Introduction: Short bowel syndrome (SBS) is a disabling condition that occurs following the loss of substantial portions of the intestine, leading to inadequate absorption of nutrients and fluids. Teduglutide is the only drug that has been FDA-approved for long-term treatment of SBS. This medicine exerts its biological effects through binding to the GLP-2 receptor.

Methods: The current study aimed to use computational mutagenesis approaches to design novel potent analogues of teduglutide. To this end, the constructed teduglutide-GLP2R 3D model was subjected to the alanine scanning mutagenesis where ARG²⁰, PHE²², ILE²³, LEU²⁶, ILE²⁷ and LYS³⁰ were identified as the key amino acids involved in ligand-receptor interaction. In order to design potent teduglutide analogues, using MAESTROweb machine learning method, the residues of teduglutide were virtually mutated into all naturally occurring amino acids and the affinity improving mutations were selected for further analysis using PDBePISA methodology which interactively investigates the interactions established at the interfaces of macromolecules.

Results: The calculations resulted in D15I, D15L, D15M and N24M mutations, which can improve the binding ability of the ligand to the receptor.
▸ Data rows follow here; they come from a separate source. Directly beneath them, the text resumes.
-- ==== Sys2Proof/Machine/Flags.lean ====
section
/-! DEFINITION. The Flags register: its bits (10_state.md R34), the flag-update policy (40_engine_cycle.md R128) and the
conditional test (R130). -/

namespace Sys2Proof.Machine

/-- The low byte `t[7:0]` of a 16-bit result. -/
def lowByte (t : Wide) : Byte := t.extractLsb' 0 8

/-- The high byte `t[15:8]` of a 16-bit result. -/
def highByte (t : Wide) : Byte := t.extractLsb' 8 8

/-- The flags a program can test (10_state.md R34, 30_encoding.md R99). -/
inductive Flag where
  /-- Overflow. -/
  | o
  /-- Zero. -/
  | z
  /-- Trap. -/
  | t
  /-- Carry. -/
  | c
deriving DecidableEq, Repr

/-- The position of a flag in F: O 0, Z 1, C 2, T 7 (R34). -/
def flagBit : Flag → Nat
  | .o => 0
  | .z => 1
  | .c => 2
  | .t => 7

/-- The value of one flag in a Flags byte. -/
def flagSet (fl : Flag) (f : Byte) : Bool := f.getLsbD (flagBit fl)

/-- A byte with only bit `n` set where `b` holds, and 0 otherwise. -/
def bitIf (b : Bool) (n : Nat) : Byte := if b then 1#8 <<< n else 0#8

/-- `ApplyFlags(t)` (R128): O, Z and C from the 16-bit result, T and bits 3 to 6 as they were. -/
def applyFlags (t : Wide) (f : Byte) : Byte :=
  (f &&& 0xf8#8) ||| bitIf (decide (highByte t ≠ 0#8)) 0 ||| bitIf (decide (lowByte t = 0#8)) 1 ||| bitIf (t.getLsbD 8) 2

/-- The polarity of a condition (30_encoding.md R99): taken if the flag is set, or if it is clear. -/
inductive Polarity where
  | ifSet
  | ifClear
deriving DecidableEq, Repr

/-- `Cond(f, p)` (R130), the literal two-part test: the whole byte is not zero, and the flag has the polarity. -/
def condHolds (fl : Flag) (p : Polarity) (f : Byte) : Bool :=
  decide (f ≠ 0#8) && match p with
    | .ifSet => flagSet fl f
    | .ifClear => !flagSet fl f

/-- F with the Trap flag set and every other bit as it was (60_exceptions.md R391 SetTrap). -/
def withTrap (f : Byte) : Byte := f ||| 0x80#8

end Sys2Proof.Machine
end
The final evaluation of identified mutations was performed by molecular dynamics simulations, indicating that D15I and D15M are the most reliable mutations to increase teduglutide affinity towards its receptor.
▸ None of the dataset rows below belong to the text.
-- ==== Sys2Proof/Machine/Branch.lean ====
section
/-! DEFINITION. The relative branch family, unconditional and conditional (47_relative_branches.md R310 to R337). -/

namespace Sys2Proof.Machine

/-- A relative branch (R310, 40_engine_cycle.md R133): PC and the flags follow `RelAdd` of the operand. -/
def branch (src : Src) (s : State) : Except Raise Effect := do
  let v ← val src s
  let t := relAdd s.pc v
  return assignPc (lowByte t) { s with f := applyFlags t s.f }

/-- A conditional branch (R310): as `branch` where Cond holds, otherwise nothing, the flags included. -/
def branchIf (fl : Flag) (p : Polarity) (src : Src) (s : State) : Except Raise Effect :=
  if condHolds fl p s.f then branch src s else .ok (fallThrough s)

/-- `BR #imm` (R311). -/
def execBrImm (imm : Byte) (s : State) : Host.Outcome State Fault Refusal :=
  complete (.brImm imm) s (branch (.imm imm) s)

/-- `BR X` (R312). -/
def execBrX (s : State) : Host.Outcome State Fault Refusal :=
  complete .brX s (branch .x s)

/-- `BR Y` (R313). -/
def execBrY (s : State) : Host.Outcome State Fault Refusal :=
  complete .brY s (branch .y s)

/-- `BO #imm` (R314). -/
def execBoImm (imm : Byte) (s : State) : Host.Outcome State Fault Refusal :=
  complete (.boImm imm) s (branchIf .o .ifSet (.imm imm) s)

/-- `BO X` (R315). -/
def execBoX (s : State) : Host.Outcome State Fault Refusal :=
  complete .boX s (branchIf .o .ifSet .x s)

/-- `BO Y` (R316). -/
def execBoY (s : State) : Host.Outcome State Fault Refusal :=
  complete .boY s (branchIf .o .ifSet .y s)

/-- `BNO #imm` (R317). -/
def execBnoImm (imm : Byte) (s : State) : Host.Outcome State Fault Refusal :=
  complete (.bnoImm imm) s (branchIf .o .ifClear (.imm imm) s)

/-- `BNO X` (R318). -/
def execBnoX (s : State) : Host.Outcome State Fault Refusal :=
  complete .bnoX s (branchIf .o .ifClear .x s)

/-- `BNO Y` (R319). -/
def execBnoY (s : State) : Host.Outcome State Fault Refusal :=
  complete .bnoY s (branchIf .o .ifClear .y s)

/-- `BZ #imm` (R320). -/
def execBzImm (imm : Byte) (s : State) : Host.Outcome State Fault Refusal :=
  complete (.bzImm imm) s (branchIf .z .ifSet (.imm imm) s)

/-- `BZ X` (R321). -/
def execBzX (s : State) : Host.Outcome State Fault Refusal :=
  complete .bzX s (branchIf .z .ifSet .x s)

/-- `BZ Y` (R322). -/
def execBzY (s : State) : Host.Outcome State Fault Refusal :=
  complete .bzY s (branchIf .z .ifSet .y s)

/-- `BNZ #imm` (R323). -/
def execBnzImm (imm : Byte) (s : State) : Host.Outcome State Fault Refusal :=
  complete (.bnzImm imm) s (branchIf .z .ifClear (.imm imm) s)

/-- `BNZ X` (R324). -/
def execBnzX (s : State) : Host.Outcome State Fault Refusal :=
  complete .bnzX s (branchIf .z .ifClear .x s)

/-- `BNZ Y` (R325). -/
def execBnzY (s : State) : Host.Outcome State Fault Refusal :=
  complete .bnzY s (branchIf .z .ifClear .y s)

/-- `BT #imm` (R326). -/
def execBtImm (imm : Byte) (s : State) : Host.Outcome State Fault Refusal :=
  complete (.btImm imm) s (branchIf .t .ifSet (.imm imm) s)

/-- `BT X` (R327). -/
def execBtX (s : State) : Host.Outcome State Fault Refusal :=
  complete .btX s (branchIf .t .ifSet .x s)

/-- `BT Y` (R328). -/
def execBtY (s : State) : Host.Outcome State Fault Refusal :=
  complete .btY s (branchIf .t .ifSet .y s)

/-- `BNT #imm` (R329). -/
def execBntImm (imm : Byte) (s : State) : Host.Outcome State Fault Refusal :=
  complete (.bntImm imm) s (branchIf .t .ifClear (.imm imm) s)

/-- `BNT X` (R330). -/
def execBntX (s : State) : Host.Outcome State Fault Refusal :=
  complete .bntX s (branchIf .t .ifClear .x s)

/-- `BNT Y` (R331). -/
def execBntY (s : State) : Host.Outcome State Fault Refusal :=
  complete .bntY s (branchIf .t .ifClear .y s)

/-- `BC #imm` (R332). -/
def execBcImm (imm : Byte) (s : State) : Host.Outcome State Fault Refusal :=
  complete (.bcImm imm) s (branchIf .c .ifSet (.imm imm) s)

/-- `BC X` (R333). -/
def execBcX (s : State) : Host.Outcome State Fault Refusal :=
  complete .bcX s (branchIf .c .ifSet .x s)

/-- `BC Y` (R334). -/
def execBcY (s : State) : Host.Outcome State Fault Refusal :=
  complete .bcY s (branchIf .c .ifSet .y s)

/-- `BNC #imm` (R335). -/
def execBncImm (imm : Byte) (s : State) : Host.Outcome State Fault Refusal :=
  complete (.bncImm imm) s (branchIf .c .ifClear (.imm imm) s)

/-- `BNC X` (R336). -/
def execBncX (s : State) : Host.Outcome State Fault Refusal :=
  complete .bncX s (branchIf .c .ifClear .x s)

/-- `BNC Y` (R337). -/
def execBncY (s : State) : Host.Outcome State Fault Refusal :=
  complete .bncY s (branchIf .c .ifClear .y s)

end Sys2Proof.Machine
end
Conclusion: The findings in the current study may facilitate designing more potent teduglutide analogues leading to the development of novel treatments in short bowel syndrome.
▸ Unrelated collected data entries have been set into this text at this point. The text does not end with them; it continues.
-- ==== Sys2Proof/Machine/Jump.lean ====
section
/-! DEFINITION. The jump family, unconditional and conditional (46_jumps.md R280 to R307). -/

namespace Sys2Proof.Machine

/-- A jump to the absolute address an operand holds (R280). -/
def jump (src : Src) (s : State) : Except Raise Effect := do
  let target ← val src s
  return assignPc target s

/-- A conditional jump (R280): as `jump` where Cond holds, otherwise nothing. -/
def jumpIf (fl : Flag) (p : Polarity) (src : Src) (s : State) : Except Raise Effect :=
  if condHolds fl p s.f then jump src s else .ok (fallThrough s)

/-- `JMP #imm` (R281). -/
def execJmpImm (imm : Byte) (s : State) : Host.Outcome State Fault Refusal :=
  complete (.jmpImm imm) s (jump (.imm imm) s)

/-- `JMP X` (R282). -/
def execJmpX (s : State) : Host.Outcome State Fault Refusal :=
  complete .jmpX s (jump .x s)

/-- `JMP Y` (R283). -/
def execJmpY (s : State) : Host.Outcome State Fault Refusal :=
  complete .jmpY s (jump .y s)

/-- `JO #imm` (R284). -/
def execJoImm (imm : Byte) (s : State) : Host.Outcome State Fault Refusal :=
  complete (.joImm imm) s (jumpIf .o .ifSet (.imm imm) s)

/-- `JO X` (R285). -/
def execJoX (s : State) : Host.Outcome State Fault Refusal :=
  complete .joX s (jumpIf .o .ifSet .x s)

/-- `JO Y` (R286). -/
def execJoY (s : State) : Host.Outcome State Fault Refusal :=
  complete .joY s (jumpIf .o .ifSet .y s)

/-- `JNO #imm` (R287). -/
def execJnoImm (imm : Byte) (s : State) : Host.Outcome State Fault Refusal :=
  complete (.jnoImm imm) s (jumpIf .o .ifClear (.imm imm) s)

/-- `JNO X` (R288). -/
def execJnoX (s : State) : Host.Outcome State Fault Refusal :=
  complete .jnoX s (jumpIf .o .ifClear .x s)

/-- `JNO Y` (R289). -/
def execJnoY (s : State) : Host.Outcome State Fault Refusal :=
  complete .jnoY s (jumpIf .o .ifClear .y s)

/-- `JZ #imm` (R290). -/
def execJzImm (imm : Byte) (s : State) : Host.Outcome State Fault Refusal :=
  complete (.jzImm imm) s (jumpIf .z .ifSet (.imm imm) s)

/-- `JZ X` (R291). -/
def execJzX (s : State) : Host.Outcome State Fault Refusal :=
  complete .jzX s (jumpIf .z .ifSet .x s)

/-- `JZ Y` (R292). -/
def execJzY (s : State) : Host.Outcome State Fault Refusal :=
  complete .jzY s (jumpIf .z .ifSet .y s)

/-- `JNZ #imm` (R293). -/
def execJnzImm (imm : Byte) (s : State) : Host.Outcome State Fault Refusal :=
  complete (.jnzImm imm) s (jumpIf .z .ifClear (.imm imm) s)

/-- `JNZ X` (R294). -/
def execJnzX (s : State) : Host.Outcome State Fault Refusal :=
  complete .jnzX s (jumpIf .z .ifClear .x s)

/-- `JNZ Y` (R295). -/
def execJnzY (s : State) : Host.Outcome State Fault Refusal :=
  complete .jnzY s (jumpIf .z .ifClear .y s)

/-- `JT #imm` (R296). -/
def execJtImm (imm : Byte) (s : State) : Host.Outcome State Fault Refusal :=
  complete (.jtImm imm) s (jumpIf .t .ifSet (.imm imm) s)

/-- `JT X` (R297). -/
def execJtX (s : State) : Host.Outcome State Fault Refusal :=
  complete .jtX s (jumpIf .t .ifSet .x s)

/-- `JT Y` (R298). -/
def execJtY (s : State) : Host.Outcome State Fault Refusal :=
  complete .jtY s (jumpIf .t .ifSet .y s)

/-- `JNT #imm` (R299). -/
def execJntImm (imm : Byte) (s : State) : Host.Outcome State Fault Refusal :=
  complete (.jntImm imm) s (jumpIf .t .ifClear (.imm imm) s)

/-- `JNT X` (R300). -/
def execJntX (s : State) : Host.Outcome State Fault Refusal :=
  complete .jntX s (jumpIf .t .ifClear .x s)

/-- `JNT Y` (R301). -/
def execJntY (s : State) : Host.Outcome State Fault Refusal :=
  complete .jntY s (jumpIf .t .ifClear .y s)

/-- `JC #imm` (R302). -/
def execJcImm (imm : Byte) (s : State) : Host.Outcome State Fault Refusal :=
  complete (.jcImm imm) s (jumpIf .c .ifSet (.imm imm) s)

/-- `JC X` (R303). -/
def execJcX (s : State) : Host.Outcome State Fault Refusal :=
  complete .jcX s (jumpIf .c .ifSet .x s)

/-- `JC Y` (R304). -/
def execJcY (s : State) : Host.Outcome State Fault Refusal :=
  complete .jcY s (jumpIf .c .ifSet .y s)

/-- `JNC #imm` (R305). -/
def execJncImm (imm : Byte) (s : State) : Host.Outcome State Fault Refusal :=
  complete (.jncImm imm) s (jumpIf .c .ifClear (.imm imm) s)

/-- `JNC X` (R306). -/
def execJncX (s : State) : Host.Outcome State Fault Refusal :=
  complete .jncX s (jumpIf .c .ifClear .x s)

/-- `JNC Y` (R307). -/
def execJncY (s : State) : Host.Outcome State Fault Refusal :=
  complete .jncY s (jumpIf .c .ifClear .y s)

end Sys2Proof.Machine
end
简介：短肠综合征 (SBS) 是一种致残疾病，在肠道的大部分损失后发生，导致营养和液体吸收不足。替度鲁肽是唯一获得 FDA 批准用于长期治疗 SBS 的药物。该药物通过与 GLP-2 受体结合来发挥其生物学作用。

方法：目前的研究旨在使用计算诱变方法来设计新型强效替度鲁肽类似物。为此，对构建的 teduglutide-GLP2R 3D 模型进行丙氨酸扫描诱变，其中 ARG ²⁰、PHE ²²、ILE ²³、LEU ²⁶、ILE ²⁷和 LYS ³⁰被鉴定为参与配体-受体相互作用的关键氨基酸。为了设计有效的 teduglutide 类似物，使用 MAESTROweb 机器学习方法，将 teduglutide 的残基几乎突变为所有天然存在的氨基酸，并使用 PDBePISA 方法选择亲和力提高突变进行进一步分析，该方法交互式地研究了在界面上建立的相互作用大分子。

结果：计算导致D15I、D15L、D15M和N24M突变，可提高配体与受体的结合能力。通过分子动力学模拟对已鉴定的突变进行最终评估，表明 D15I 和 D15M 是最可靠的突变，可增加 teduglutide 对其受体的亲和力。

结论：当前研究中的发现可能有助于设计更有效的替度鲁肽类似物，从而开发新的短肠综合征治疗方法。